There is an initial temptation to choose an aligner based on whether it is fast and produces alignments that ‘look good.’ Many of the aligners are considerably faster than Pairagon. GMap, sim4, Spidey, BLAT, Spaln, Splign and Xat all run each alignment in less than a second on average, where Pairagon, even with its optimizations, takes 60 s on average. See Section 5 in Supplementary Material for exact numbers. The other aligners also produce what appear to be reasonable alignments: they align most of the cDNA, have logical splice sites and a small number of mismatches and indels. Our experiments, however, allow us to discern the correct alignment, which frequently does not ‘look good.’ Figure 5b shows a correct alignment with a mismatch as the final base, which is counter-intuitive to many. Figure 5c has a large insertion near the splice site, to which manual annotators might raise objections. However, we know from our constructed reference annotation that these are the correct alignments. Clearly, one cannot tell when an alignment is correct just by looking at it (Lunter et al., 2008).
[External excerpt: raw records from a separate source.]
/-- `LD (HL+),A` and `LD (HL-),A` for any step of HL (`42_loads.md` R93, R94). -/
theorem storeAStepHL_stores_then_steps {s : State} (hwf : Memory.wf s.mem = true) (delta : Word) :
    ∃ t, storeAStepHL delta s = .next t ∧ t.byteAt (addrOf (s.pair .hl)).toNat = s.reg .a ∧
      t.pair .hl = s.pair .hl + delta ∧ t.f = s.f ∧ t.sp = s.sp ∧ t.pc = s.pc + 1 ∧
      Frame [.h, .l] [(addrOf (s.pair .hl)).toNat] s t := by
  rw [toNat_addrOf]
  refine ⟨_, storeAStepHL_eq delta s, ?_, by simp, by simp, by simp, by simp, ?_⟩
  · rw [State.byteAt_advance, State.byteAt_setPair]
    exact byteAt_store_same hwf _ _
  · exact ((frame_store s _ _).trans (frame_setPair _ .hl _)).trans (frame_advance _ 1)

/-! ## The obligations -/

/-- Settles O10: both rows are `storeAStepHL`, with the steps 1 and -1. -/
theorem autoStepStoresThenStepsHL : Obligations.AutoStepStoresThenStepsHL := by
  intro s hwf
  rw [exec_ldAtHLIncFromA, exec_ldAtHLDecFromA, BitVec.sub_eq_add_neg]
  exact ⟨storeAStepHL_stores_then_steps hwf 1, storeAStepHL_stores_then_steps hwf (-1)⟩

/-- Settles O4: the row is one register write and the advance of PC. -/
theorem ldRegCopiesRegister : Obligations.LdRegCopiesRegister := by
  intro r r' s
  refine ⟨_, exec_ldInstr r r' s, by simp, by simp, by simp, by simp, ?_⟩
  exact (frame_setReg s r _).trans (frame_advance _ 1)

/-- Settles O9: the address is the value of a pair, so the read cannot fault. -/
theorem ldAFromPairAddressLoads : Obligations.LdAFromPairAddressLoads := by
  intro p s
  rw [exec_ldAFromAtInstr]
  refine ⟨_, loadA_addrOf _ 1 s, by simp, by simp, by simp, by simp, ?_⟩
  exact (frame_setReg s .a _).trans (frame_advance _ 1)

end Sys2Proof.Machine

/-! PROOFS. Exclusive-or and the accumulator rotate (`43_arith_logic.md` R114, R115). Both write a register and all four
flags; what such a row leaves unchanged is said once, and the rest is the value it writes. -/

namespace Sys2Proof.Machine

/-! ## Writing all four flags -/

theorem frame_setZNHC (s : State) (z n h c : Bool) : Frame [] [] s (s.setZNHC z n h c) := by
  simp [Frame, SameRegsExcept, SameMemoryExcept, SameControl]

/-- A row that writes one register and all four flags (`10_state.md` R15, R18). -/
theorem frame_setReg_setZNHC_advance (s : State) (r : Reg) (v : Byte) {z n h c : Bool} (len : Word) :
    Frame [r] [] s (((s.setReg r v).setZNHC z n h c).advance len) :=
  ((frame_setReg s r v).trans (frame_setZNHC _ z n h c)).trans (frame_advance _ len)

theorem sameLowF_setReg_setZNHC_advance (s : State) (r : Reg) (v : Byte) {z n h c : Bool} (len : Word) :
    SameLowF s (((s.setReg r v).setZNHC z n h c).advance len) := by
  intro i hi
  rw [State.f_advance, State.lowF_setZNHC _ z n h c hi, State.f_setReg]

/-! ## The value shifted in -/

/-- Setting bit 0 of the shifted byte is shifting that bit in. -/
theorem shiftLeftIn_eq_shiftConcat (old : Byte) (cin : Bool) : shiftLeftIn old cin = old.shiftConcat cin := by
  refine BitVec.eq_of_getLsbD_eq fun i hi => ?_
  rw [shiftLeftIn, getLsbD_putBit _ _ (by decide), BitVec.getLsbD_shiftConcat]
  cases i with
  | zero => rfl
  | succ i => simp [hi, BitVec.getLsbD_eq_getElem (Nat.lt_of_succ_lt hi)]

/-- `wrap8(old * 2) | cin` as arithmetic (`43_arith_logic.md` R115): the doubled byte is even, so the bit added
does not wrap. -/
theorem toNat_shiftLeftIn (old : Byte) (cin : Bool) :
    (shiftLeftIn old cin).toNat = old.toNat * 2 % 256 + cin.toNat := by
  have hcin : cin.toNat ≤ 1 := cin.toNat_le
  rw [shiftLeftIn_eq_shiftConcat, BitVec.toNat_shiftConcat, Nat.shiftLeft_eq]
  omega

theorem isZero_eq_decide (v : Byte) : isZero v = decide (v = 0) := rfl

/-! ## The obligations -/

/-- Settles O19: the new A is a bitwise exclusive-or by definition, and with A itself it is 0. -/
theorem xorRegSetsAllFlags : Obligations.XorRegSetsAllFlags := by
  intro r s
  refine ⟨_, exec_xorInstr r s, fun i _ => ?bits, ?z, by simp, by simp, by simp, ?self,
    sameLowF_setReg_setZNHC_advance s .a _ 1, by simp, by simp, frame_setReg_setZNHC_advance s .a _ 1⟩
  case bits => simp
  case z => simp [isZero_eq_decide]
  case self =>
    rintro rfl
    simp [isZero_eq_decide]

/-- Settles O20: A is the byte with the old C shifted in, and Z is cleared whatever it is. -/
theorem rlaRotatesThroughCarry : Obligations.RlaRotatesThroughCarry := by
  intro s
  refine ⟨_, exec_rlaAcc s, ?value, by simp, by simp, by simp, by simp,
    sameLowF_setReg_setZNHC_advance s .a _ 1, by simp, by simp, frame_setReg_setZNHC_advance s .a _ 1⟩
  case value => simpa using toNat_shiftLeftIn (s.reg .a) s.flagC

end Sys2Proof.Machine

/-! PROOFS. The decoder and the encoder (`30_encoding.md` R50 to R62). The primary table is read through `primaryRow`, the
extended table through `extRow` and its converse here, that every extended operation has a byte. -/

namespace Sys2Proof.Machine

/-! ## The bytes of an extended operation -/

/-- Every extended operation has a byte that selects it, and its row is 0xCB and that byte (`30_encoding.md` R60). -/
theorem exists_extByte (op : ExtOp) : ∃ ext, encode (extInstr op) = [0xCB, ext] ∧ extOpOfByte ext = some op := by
  cases op with
  | shift o x =>
    cases x with
    | reg r => cases o <;> cases r <;> exact ⟨_, rfl, rfl⟩
    | atHL => cases o <;> exact ⟨_, rfl, rfl⟩
  | bit b x =>
    cases x with
    | reg r => cases b <;> cases r <;> exact ⟨_, rfl, rfl⟩
    | atHL => cases b <;> exact ⟨_, rfl, rfl⟩
  | res b x =>
    cases x with
    | reg r => cases b <;> cases r <;> exact ⟨_, rfl, rfl⟩
    | atHL => cases b <;> exact ⟨_, rfl, rfl⟩
  | set b x =>
    cases x with
    | reg r => cases b <;> cases r <;> exact ⟨_, rfl, rfl⟩
    | atHL => cases b <;> exact ⟨_, rfl, rfl⟩

/-- The byte in the encoding of an extended row is the one that selects its operation. -/
theorem encode_extInstr_iff {op : ExtOp} {ext : Byte} :
    encode (extInstr op) = [0xCB, ext] ↔ extOpOfByte ext = some op := by
  constructor
  · intro henc
    obtain ⟨ext', henc', hsel⟩ := exists_extByte op
    obtain rfl : ext' = ext := by simpa [henc'] using henc
    exact hsel
  · intro hsel
    have hrow := (extRow ext).1
    rwa [extInstrOfByte, hsel] at hrow

/-- A byte has no extended operation exactly when it is 0x30 to 0x37 (`30_encoding.md` R62). -/
theorem extOpOfByte_eq_none_iff : ∀ {ext : Byte}, extOpOfByte ext = none ↔ 0x30 ≤ ext.toNat ∧ ext.toNat ≤ 0x37 := by
  decide

theorem extUndefined_iff {ext : Byte} : extUndefined ext = true ↔ 0x30 ≤ ext.toNat ∧ ext.toNat ≤ 0x37 := by
  simp [extUndefined]

/-! ## The row `prefixCB` by its byte (`44_control.md` R124) -/

theorem exec_prefixCB_of_entry {ext : Byte} {op : ExtOp} (h : extOpOfByte ext = some op) (s : State) :
    exec (.prefixCB ext) s = runExt op s := by
  rw [exec_prefixCB, h]

theorem exec_prefixCB_of_noEntry {ext : Byte} (h : extOpOfByte ext = none) (s : State) :
    exec (.prefixCB ext) s = .next (faultedAt s (.unimplementedOpcode ext)) := by
  rw [exec_prefixCB, h]
  rfl

/-- Settles O26: the byte in a row's encoding selects the row's operation, and 0x30 to 0x37 select none. -/
theorem prefixRunsExtendedRow : Obligations.PrefixRunsExtendedRow := by
  refine fun ext s => ⟨fun op henc => ?_, fun hlo hhi => ?_⟩
  · rw [exec_prefixCB_of_entry (encode_extInstr_iff.mp henc), exec_extInstr]
  · exact exec_prefixCB_of_noEntry (extOpOfByte_eq_none_iff.mpr ⟨hlo, hhi⟩) s

/-! ## Decoding an encoded row -/

theorem decode_prefix (ext : Byte) (rest : List Byte) :
    decode (0xCB :: ext :: rest) = .ok (extInstrOfByte ext, rest) := rfl

/-- A row of three bytes: the two operand bytes make up the immediate again (`30_encoding.md` R52). -/
theorem decode_imm16 {op : Byte} {f : Word → Instr} (hop : primaryEntry op = some (.opN16 f)) (nn : Word)
    (rest : List Byte) : decode ([op, lowByte nn, highByte nn] ++ rest) = .ok (f nn, rest) := by
  simp [decode, hop]

/-- Settles O50: by the families; only a 16-bit immediate and the rows behind 0xCB need more than evaluation. -/
theorem decodeInvertsEncode : Obligations.DecodeInvertsEncode := by
  intro i rest hwf
  cases familyRow i with
  | push p => cases p <;> rfl
  | pop p => cases p <;> rfl
  | ld r r' => cases r <;> cases r' <;> rfl
  | ldImm r n => cases r <;> rfl
  | ldPairImm p nn => cases p <;> exact decode_imm16 rfl nn rest
  | ldAFromAt p => cases p <;> rfl
  | inc r => cases r <;> rfl
  | dec r => cases r <;> rfl
  | incPair p => cases p <;> rfl
  | xor r => cases r <;> rfl
  | jrCond cc e => cases cc <;> rfl
  | rst k => cases k <;> rfl
  | ext op =>
    obtain ⟨ext, henc, hsel⟩ := exists_extByte op
    rw [henc]
    exact (decode_prefix ext rest).trans (by rw [extInstrOfByte, hsel])
  | prefixCB ext =>
    have hrow : extInstrOfByte ext = .prefixCB ext := (extRow ext).2.2.mpr (extUndefined_iff.mp hwf)
    exact (decode_prefix ext rest).trans (by rw [hrow])
  | ldAtImmFromSP nn => exact decode_imm16 rfl nn rest
  | ldSPImm nn => exact decode_imm16 rfl nn rest
  | call nn => exact decode_imm16 rfl nn rest
  | _ => rfl

/-- Settles O51: what the primary table holds for the first byte (`primaryRow`) is encoded by that byte. -/
theorem encodeInvertsDecode : Obligations.EncodeInvertsDecode := by
  intro bytes i rest hdec
  cases bytes with
  | nil => cases hdec
  | cons op rest' =>
    have row := primaryRow op
    simp only [decode] at hdec
    split at hdec <;> cases hdec
    next he =>
      rw [he] at row
      obtain ⟨henc, hwf, -⟩ := row
      exact ⟨hwf, by rw [henc]; rfl⟩
    next he =>
      rw [he] at row
      obtain ⟨henc, hwf⟩ := row.1 _
      exact ⟨hwf, by rw [henc]; rfl⟩
    next he =>
      rw [he] at row
      obtain ⟨henc, hwf⟩ := row.1 _
      exact ⟨hwf, by rw [henc]; rfl⟩
    next he =>
      rw [he] at row
      obtain ⟨henc, hwf⟩ := row.1 _
      exact ⟨hwf, by rw [henc]; simp⟩
    next ext he =>
      rw [he] at row
      obtain ⟨rfl, -⟩ := row
      obtain ⟨henc, hwf, -⟩ := extRow ext
      exact ⟨hwf, by rw [henc]; rfl⟩

/-! ## The opcode values without an entry -/

theorem primaryEntry_eq_none_iff {op : Byte} : primaryEntry op = none ↔ undefinedPrimary op = true := by
  have row := primaryRow op
  cases he : primaryEntry op with
  | none =>
    rw [he] at row
    exact iff_of_true rfl row
  | some entry =>
    have hdef : undefinedPrimary op = false := by
      rw [he] at row
      cases entry with
      | op i => exact row.2.2
      | opN8 f => exact row.2
      | opE8 f => exact row.2
      | opN16 f => exact row.2
      | cbOp => exact row.2
    simp [hdef]

/-- An undefined opcode is refused before any operand byte is asked for (`60_exceptions.md` R166). -/
theorem decode_of_undefined {op : Byte} (h : undefinedPrimary op = true) (rest : List Byte) :
    decode (op :: rest) = .error (.unimplementedOpcode op) := by
  simp [decode, primaryEntry_eq_none_iff.mpr h]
In separate experiments, we attempted to improve the speed-accuracy trade-off by running a fast aligner first, using a set of automatically computed metrics to determine whether the alignment seemed to be good, and if not, running Pairagon, which is slower but more accurate. However, none of the metrics could identify bad alignments often enough to achieve accuracy comparable to that of running Pairagon every time. The only marginally useful metric was the percent identity, which allowed us to choose either the same- or cross-species model for Pairagon. Other than that, we could not find any way to decide, on a case-by-case basis, which aligner to use. As a result, we are left with the original speed-accuracy trade-off: use the aligner whose average accuracy in a simulator is as great as possible, subject to the limits of available computing power. If you want high accuracy, such as delivered by Pairagon, for all of your alignments, you need to take the speed hit.
In this article, we introduced Pairagon and showed that it is an accurate alignment program for both high- and low- identity sequences. The key to its success is an intense focus on the underlying model of correct alignments, whatever the computational cost may be. By building a more realistic (and more complex!) probabilistic model of correct alignments, Pairagon is able to discern exon–intron boundaries with accuracy surpassing all other aligners we tested.
We are grateful to Jeltje van Baren for helping us think about individual alignments.
Funding: National Genome Research Institute under ENCODE Project (grant U54 HG004555); modENCODE Project (grant U01 HG004271).
Conflict of Interest: none declared.